Looking ahead, we also see increased investment in plant floor and warehouse automation equipment and technology. We expect to see higher numbers of leading innovations like collaborative robots (or cobots), Industrial IoT solutions, and wearables.
Manufacturers with production lines that are not easily moved – such as those with certain products that require people to work in proximity on the line – can intersperse cobots between operators to increase social distancing without compromising quality and efficiency. Industrial IoT managed remotely can reduce the number of operators needed on the plant floor while improving overall equipment effectiveness, or OEE. And, wearable technologies can help make critical workers more effective while helping them manage highly interactive activities, such as machine maintenance or accessing work instructions.
JR: What other trends do you see as we look ahead at 2021?
BB: As the COVID-19 crisis has demonstrated, managing the resilience of the supply chain is crucial. In an effort to minimize the impact of localized disruption, manufacturers we work with are exploring ways to diversify their supply chains. This has included finding new vendors, exploring new geographies, and building redundancies.
Manufacturers are also working to implement supply chain planning processes and technologies that give them the ability to have more control over inventory, balance safety stock, and work against accurate forecasts.
Re-shoring initiatives will also become a priority to ensure that U.S. manufacturers can have greater control over their ability to supply the U.S. market. No one wants to face supply chain disruption at the scale of the COVID-19 pandemic again. That’s why we’re seeing reshoring and nearshoring emerging as trends because of their ability to potentially help U.S. manufacturers guard against this happening. Two of the regions that stand to be most impacted by reshoring or nearshoring initiatives include China and Mexico, both of which are stable as of November.
In China, this rising production could continue for some time, given the reality of the cost and time to reshore. According to Bank of America, “Foreign firms looking to move their manufacturing processes outside of China in the wake of coronavirus could face $1 trillion in costs over five years.” In addition, some of the legislative activities designed to motivate reshoring from China to the U.S., including the Reshoring American Manufacturing Act and new tax credits for companies that bring jobs from China back to the U.S., have stalled.

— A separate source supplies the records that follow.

/-! ### setDrv -/

@[simp] theorem setDrv_tick (t : Nat) (d : Drive) (s : State) : (s.setDrv t d).tick = s.tick := rfl
@[simp] theorem setDrv_epoch (t : Nat) (d : Drive) (s : State) : (s.setDrv t d).epoch = s.epoch := rfl
@[simp] theorem setDrv_inReset (t : Nat) (d : Drive) (s : State) : (s.setDrv t d).inReset = s.inReset := rfl
@[simp] theorem setDrv_drv (t : Nat) (d : Drive) (s : State) : (s.setDrv t d).drv = d := rfl
@[simp] theorem setDrv_opword (t : Nat) (d : Drive) (s : State) : (s.setDrv t d).opword = s.opword := rfl
@[simp] theorem setDrv_ok (t : Nat) (d : Drive) (s : State) : (s.setDrv t d).ok = s.ok := rfl
@[simp] theorem setDrv_bitval (t : Nat) (d : Drive) (s : State) : (s.setDrv t d).bitval = s.bitval := rfl
@[simp] theorem setDrv_errkind (t : Nat) (d : Drive) (s : State) : (s.setDrv t d).errkind = s.errkind := rfl
@[simp] theorem setDrv_ovr (t : Nat) (d : Drive) (s : State) : (s.setDrv t d).ovr = s.ovr := rfl
@[simp] theorem setDrv_ill (t : Nat) (d : Drive) (s : State) : (s.setDrv t d).ill = s.ill := rfl
@[simp] theorem setDrv_rstv (t : Nat) (d : Drive) (s : State) : (s.setDrv t d).rstv = s.rstv := rfl
@[simp] theorem setDrv_result (t : Nat) (d : Drive) (s : State) : (s.setDrv t d).result = s.result := rfl
@[simp] theorem setDrv_lastReset (t : Nat) (d : Drive) (s : State) : (s.setDrv t d).lastReset = s.lastReset := rfl
@[simp] theorem setDrv_seq (t : Nat) (d : Drive) (s : State) : (s.setDrv t d).seq = s.seq := rfl
@[simp] theorem setDrv_dev (t : Nat) (d : Drive) (s : State) : (s.setDrv t d).dev = s.dev := rfl
@[simp] theorem setDrv_host (t : Nat) (d : Drive) (s : State) : (s.setDrv t d).host = s.host := rfl
@[simp] theorem setDrv_wave (t : Nat) (d : Drive) (s : State) : (s.setDrv t d).wave = (if s.drv = d then s.wave else { tick := t, drive := d } :: s.wave) := rfl
@[simp] theorem setDrv_reads (t : Nat) (d : Drive) (s : State) : (s.setDrv t d).reads = s.reads := rfl
@[simp] theorem setDrv_errors (t : Nat) (d : Drive) (s : State) : (s.setDrv t d).errors = s.errors := rfl
@[simp] theorem setDrv_draws (t : Nat) (d : Drive) (s : State) : (s.setDrv t d).draws = s.draws := rfl
@[simp] theorem setDrv_busResetEnd (t : Nat) (d : Drive) (s : State) : (s.setDrv t d).busResetEnd = s.busResetEnd := rfl

/-! ### flagOvr -/

@[simp] theorem flagOvr_tick (s : State) : s.flagOvr.tick = s.tick := rfl
@[simp] theorem flagOvr_epoch (s : State) : s.flagOvr.epoch = s.epoch := rfl
@[simp] theorem flagOvr_inReset (s : State) : s.flagOvr.inReset = s.inReset := rfl
@[simp] theorem flagOvr_drv (s : State) : s.flagOvr.drv = s.drv := rfl
@[simp] theorem flagOvr_opword (s : State) : s.flagOvr.opword = s.opword := rfl
@[simp] theorem flagOvr_ok (s : State) : s.flagOvr.ok = s.ok := rfl
@[simp] theorem flagOvr_bitval (s : State) : s.flagOvr.bitval = s.bitval := rfl
@[simp] theorem flagOvr_errkind (s : State) : s.flagOvr.errkind = s.errkind := rfl
@[simp] theorem flagOvr_ovr (s : State) : s.flagOvr.ovr = true := rfl
@[simp] theorem flagOvr_ill (s : State) : s.flagOvr.ill = s.ill := rfl
@[simp] theorem flagOvr_rstv (s : State) : s.flagOvr.rstv = s.rstv := rfl
@[simp] theorem flagOvr_result (s : State) : s.flagOvr.result = s.result := rfl
@[simp] theorem flagOvr_lastReset (s : State) : s.flagOvr.lastReset = s.lastReset := rfl
@[simp] theorem flagOvr_seq (s : State) : s.flagOvr.seq = s.seq := rfl
@[simp] theorem flagOvr_dev (s : State) : s.flagOvr.dev = s.dev := rfl
@[simp] theorem flagOvr_host (s : State) : s.flagOvr.host = s.host := rfl
@[simp] theorem flagOvr_wave (s : State) : s.flagOvr.wave = s.wave := rfl
@[simp] theorem flagOvr_reads (s : State) : s.flagOvr.reads = s.reads := rfl
@[simp] theorem flagOvr_errors (s : State) : s.flagOvr.errors = ({ tick := s.tick, error := .ovr } :: s.errors) := rfl
@[simp] theorem flagOvr_draws (s : State) : s.flagOvr.draws = s.draws := rfl
@[simp] theorem flagOvr_busResetEnd (s : State) : s.flagOvr.busResetEnd = s.busResetEnd := rfl

/-! ### flagIll -/

@[simp] theorem flagIll_tick (s : State) : s.flagIll.tick = s.tick := rfl
@[simp] theorem flagIll_epoch (s : State) : s.flagIll.epoch = s.epoch := rfl
@[simp] theorem flagIll_inReset (s : State) : s.flagIll.inReset = s.inReset := rfl
@[simp] theorem flagIll_drv (s : State) : s.flagIll.drv = s.drv := rfl
@[simp] theorem flagIll_opword (s : State) : s.flagIll.opword = s.opword := rfl
@[simp] theorem flagIll_ok (s : State) : s.flagIll.ok = s.ok := rfl
@[simp] theorem flagIll_bitval (s : State) : s.flagIll.bitval = s.bitval := rfl
@[simp] theorem flagIll_errkind (s : State) : s.flagIll.errkind = s.errkind := rfl
@[simp] theorem flagIll_ovr (s : State) : s.flagIll.ovr = s.ovr := rfl
@[simp] theorem flagIll_ill (s : State) : s.flagIll.ill = true := rfl
@[simp] theorem flagIll_rstv (s : State) : s.flagIll.rstv = s.rstv := rfl
@[simp] theorem flagIll_result (s : State) : s.flagIll.result = s.result := rfl
@[simp] theorem flagIll_lastReset (s : State) : s.flagIll.lastReset = s.lastReset := rfl
@[simp] theorem flagIll_seq (s : State) : s.flagIll.seq = s.seq := rfl
@[simp] theorem flagIll_dev (s : State) : s.flagIll.dev = s.dev := rfl
@[simp] theorem flagIll_host (s : State) : s.flagIll.host = s.host := rfl
@[simp] theorem flagIll_wave (s : State) : s.flagIll.wave = s.wave := rfl
@[simp] theorem flagIll_reads (s : State) : s.flagIll.reads = s.reads := rfl
@[simp] theorem flagIll_errors (s : State) : s.flagIll.errors = ({ tick := s.tick, error := .ill } :: s.errors) := rfl
@[simp] theorem flagIll_draws (s : State) : s.flagIll.draws = s.draws := rfl
@[simp] theorem flagIll_busResetEnd (s : State) : s.flagIll.busResetEnd = s.busResetEnd := rfl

Mexico could increasingly benefit from U.S.-China trade and tech wars over the same time period. “Mexico offers direct access to U.S. markets, few or no tariffs, established supply chains, fuller intellectual property rights and 26 percent lower labor costs than China,” says Bank of America. “Mexico annually graduates the fifth-largest number of engineers in the world and its proximity to the U.S. drives 65 percent savings in transportation costs and 75 percent faster shipping times.”
The bottom line is that whether we’re talking about reshoring activities back to the U.S., or countries nearshoring operations to be closer to their global customers, we are likely looking at a shift that will take place over years, indicating that supply chain transformation could be a long-term effort.

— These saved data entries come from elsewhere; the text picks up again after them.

/-- A received bit with value `v` and end tick `e` (R123): it is taken in its role, and the next phase begins at `e`. -/
theorem runPhases_readsBit {role : BitRole} {v : LogicalBit} {e : Nat} {ps : List Phase} {x : Exec} {s : State}
    (hv : ReadsBit s.lineAt x.phaseStart v e) (hl : x.low = none) (hh : s.hostBefore e = false) :
    runPhases (.low :: .high role :: ps) x s =
      match takeBit role v x with
      | .inl v => commit v x.acc e s
      | .inr x' => runPhases ps { x' with phaseStart := e } s := by
  have hx : ∀ q, { x with low := none, phaseStart := q } = { x with phaseStart := q } := fun q => by rw [← hl]
  have htake : ∀ w q, (match takeBit role w { x with phaseStart := q } with
      | .inl v => commit v x.acc e s
      | .inr x' => runPhases ps { x' with phaseStart := e } s) = (match takeBit role w x with
      | .inl v => commit v x.acc e s
      | .inr x' => runPhases ps { x' with phaseStart := e } s) := by
    intro w q
    cases role <;> cases w <;> rfl
  rcases hv with ⟨a, b, ha, hb1, hb, hlow, hhigh, hend, rfl, rfl⟩ | ⟨hlow, rfl, rfl⟩ | ⟨a, ha, hlow, hhigh, rfl, rfl⟩
  · have hma : s.measure x.phaseStart .low = some a :=
      measure_some.2 ⟨ha, by have := hhigh 0 (by omega); simp only [Nat.add_zero] at this; simp [this], hlow⟩
    have hmb : s.measure (x.phaseStart + a) .high = some b := measure_some.2 ⟨hb, by simp [hend], hhigh⟩
    rw [runPhases_bit hma hmb hh, hx]
    exact htake _ _
  · have hma : s.measure x.phaseStart .low = none := measure_none.2 hlow
    rw [runPhases_bit_low_timeout hma hh, hx]
    exact htake _ _
  · have hma : s.measure x.phaseStart .low = some a :=
      measure_some.2 ⟨ha, by have := hhigh 0 (by omega); simp only [Nat.add_zero] at this; simp [this], hlow⟩
    have hmb : s.measure (x.phaseStart + a) .high = none := measure_none.2 hhigh
    rw [runPhases_bit_high_timeout hma hmb hh, hx]
    exact htake _ _

/-- A decode ends after its start and within two bounds (R127). -/
theorem ReadsBit.bounds {L : Nat → Level} {p e : Nat} {v : LogicalBit} (h : ReadsBit L p v e) :
    p + 1 ≤ e ∧ e ≤ p + 2 * Config.maxWait := by
  have : Config.maxWait = 85 := rfl
  rcases h with ⟨a, b, ha, hb1, hb, -, -, -, -, rfl⟩ | ⟨-, -, rfl⟩ | ⟨a, ha, -, -, -, rfl⟩ <;> omega

/-- The same for a bit that is a sub-operation, with its start tick named. -/
theorem runPhases_subBit {role : BitRole} {v : LogicalBit} {p e : Nat} {ps : List Phase} {x : Exec} {s : State}
    (hp : x.phaseStart = p) (hv : ReadsBit s.lineAt p v e) (hl : x.low = none)
    (hh : s.hostBefore e = false) :
    runPhases (.sub :: .low :: .high role :: ps) x s =
      match takeBit role v { x with index := x.index + 1, subStart := p } with
      | .inl v => commit v x.acc e s
      | .inr x' => runPhases ps { x' with phaseStart := e } s := by
  subst hp
  rw [runPhases_sub (hostBefore_mono hh (by have := hv.bounds; omega))]
  exact runPhases_readsBit (x := { x with index := x.index + 1, subStart := x.phaseStart }) hv hl hh

/-- The first tick up to a bound at which the line is not at a level. -/
theorem exists_phase (L : Nat → Level) (p : Nat) (v : Level) (n : Nat) :
    (∀ j, j ≤ n → L (p + j) = v) ∨ ∃ a, a ≤ n ∧ (∀ j, j < a → L (p + j) = v) ∧ L (p + a) ≠ v := by
  induction n with
  | zero =>
    by_cases h : L (p + 0) = v
    · exact .inl fun j hj => by rw [Nat.le_zero.1 hj]; exact h
    · exact .inr ⟨0, Nat.le_refl _, fun j hj => by omega, h⟩
  | succ n ih =>
    rcases ih with h | ⟨a, ha, h1, h2⟩
    · by_cases h' : L (p + (n + 1)) = v
      · refine .inl fun j hj => ?_
        rcases Nat.lt_or_ge j (n + 1) with hj' | hj'
        · exact h j (by omega)
        · rw [show j = n + 1 by omega]; exact h'
      · exact .inr ⟨n + 1, Nat.le_refl _, fun j hj => h j (by omega), h'⟩
    · exact .inr ⟨a, by omega, h1, h2⟩

/-- Every line gives every decode a value and an end tick (R123). -/
theorem exists_readsBit (L : Nat → Level) (p : Nat) : ∃ v e, ReadsBit L p v e := by
  rcases exists_phase L p .low Config.maxWait with h | ⟨a, ha, h1, h2⟩
  · exact ⟨_, _, .inr (.inl ⟨h, rfl, rfl⟩)⟩
  · rcases exists_phase L (p + a) .high Config.maxWait with h | ⟨b, hb, h3, h4⟩
    · exact ⟨_, _, .inr (.inr ⟨a, ha, h1, h, rfl, rfl⟩)⟩
    · have hb1 : 1 ≤ b := by
        rcases Nat.eq_zero_or_pos b with h0 | h0
        · subst h0; exact absurd (Level.ne_low.1 h2) h4
        · exact h0
      exact ⟨_, _, .inl ⟨a, b, ha, hb1, hb, h1, h3, Level.ne_high.1 h4, rfl, rfl⟩⟩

JR: If you could grant U.S. manufacturers one wish, or provide them with one new capability or super power, what would it be?
BB: If I could grant manufacturers super powers, I would give them the flexibility and foresight needed to navigate what’s to come in 2021 and beyond. The good news is that both flexibility and foresight are highly achievable and likely closer in reach than some may think, given the maturity of smart manufacturing technology solutions today and the period of innovation that historically follows economically challenging times.